** Information shown follows **

-- ==== Sys2Proof/Tests/Slice0.lean ====
section
/-! SUPPORT. The model's own tests. Expected results come from `95_test_vectors.md` (the vector or program is named) or are worked out
by hand from the rule named; the model's own answers are nowhere pasted in. -/

namespace Sys2Proof.Tests

open Machine

/-! ## Helpers -/

/-- The two bytes of a 16-bit word in the buffer (R42). -/
def bytesOf (h : Half) : List Byte := [h.extractLsb' 0 8, h.extractLsb' 8 8]

/-- A machine whose two iterators stand at a cursor over the same bytes. -/
def walkAt (bs : List Byte) (cursor : Nat := 0) (base : Addr := 0#64) : State :=
  { State.reset with ins := ⟨Memory.ofBytes bs, cursor⟩, loc := ⟨Memory.ofBytes bs, base, cursor⟩ }

/-- The same with one call queued. -/
def calling (c : HostCall) (s : State) : State := { s with requests := [.call c] }

/-- What a test looks at after an instruction: the outputs, the cursor, the last item. -/
def walked : Result → Option (Status × Word × Nat × Option Item)
  | .next s => some (s.statusO, s.wordO, s.ins.cursor, s.insItems.getLast?)
  | .fault _ => none
  | .refused _ => none

/-- What a test looks at after `LocationIter.next()`: the addresses, the cursor, the end. -/
def located : Result → Option (List Addr × Nat × Bool)
  | .next s => some (s.locItems, s.loc.cursor, s.locEnded)
  | .fault _ => none
  | .refused _ => none

def faultOf : Result → Option Fault
  | .next _ => none
  | .fault f => some f
  | .refused _ => none

def refusalOf : Result → Option Refusal
  | .next _ => none
  | .fault _ => none
  | .refused r => some r

/-- A step over one 2-byte instruction leaves the outputs `(st, w)`, the cursor at 2 and that result as the item. -/
abbrev Steps (h : Half) (st : Status) (w : Word) : Prop :=
  walked (step (walkAt (bytesOf h))) = some (st, w, 2, some (.block ⟨st, w⟩))

/-! ## Every constructor: the word written out from the spec's encoding, what it decodes to, and what one step leaves -/

/-- V-Q0. -/
theorem test_q0c000 :
    decodeBytes (bytesOf 0b0000000000000100#16) = .ok (.q0c000 0x001#11, []) ∧ Steps 0x0004#16 .illegal 0x00000000#32 := by
  decide

/-- V-Q0. -/
theorem test_q0c001Fld :
    decodeBytes (bytesOf 0b0011111111111100#16) = .ok (.q0c001Fld 0x7FF#11, []) ∧ Steps 0x3FFC#16 .unimplemented 0x00000000#32 := by
  decide

/-- V-Q0. -/
theorem test_q0c010Lw :
    decodeBytes (bytesOf 0b0100000000000000#16) = .ok (.q0c010Lw 0x000#11, []) ∧ Steps 0x4000#16 .unimplemented 0x00000000#32 := by
  decide

/-- V-Q0. -/
theorem test_q0c011Ld :
    decodeBytes (bytesOf 0b0110000000000000#16) = .ok (.q0c011Ld 0x000#11, []) ∧ Steps 0x6000#16 .unimplemented 0x00000000#32 := by
  decide

/-- V-Q0. -/
theorem test_q0c100 :
    decodeBytes (bytesOf 0b1001111111111100#16) = .ok (.q0c100 0x7FF#11, []) ∧ Steps 0x9FFC#16 .reserved 0x00000000#32 := by
  decide

/-- V-Q0. -/
theorem test_q0c101Fsd :
    decodeBytes (bytesOf 0b1010000000000000#16) = .ok (.q0c101Fsd 0x000#11, []) ∧ Steps 0xA000#16 .unimplemented 0x00000000#32 := by
  decide

/-- V-Q0. -/
theorem test_q0c110Sw :
    decodeBytes (bytesOf 0b1100000000000000#16) = .ok (.q0c110Sw 0x000#11, []) ∧ Steps 0xC000#16 .unimplemented 0x00000000#32 := by
  decide

/-- V-Q0. -/
theorem test_q0c111Sd :
    decodeBytes (bytesOf 0b1111111111111100#16) = .ok (.q0c111Sd 0x7FF#11, []) ∧ Steps 0xFFFC#16 .unimplemented 0x00000000#32 := by
  decide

** End of Information shown **

> _What the task requires_:
Every line in the data above that includes the word "List" should be copied.

> _Solution for this problem_:
def bytesOf (h : Half) : List Byte := [h.extractLsb' 0 8, h.extractLsb' 8 8]
def walkAt (bs : List Byte) (cursor : Nat := 0) (base : Addr := 0#64) : State :=
def located : Result → Option (List Addr × Nat × Bool)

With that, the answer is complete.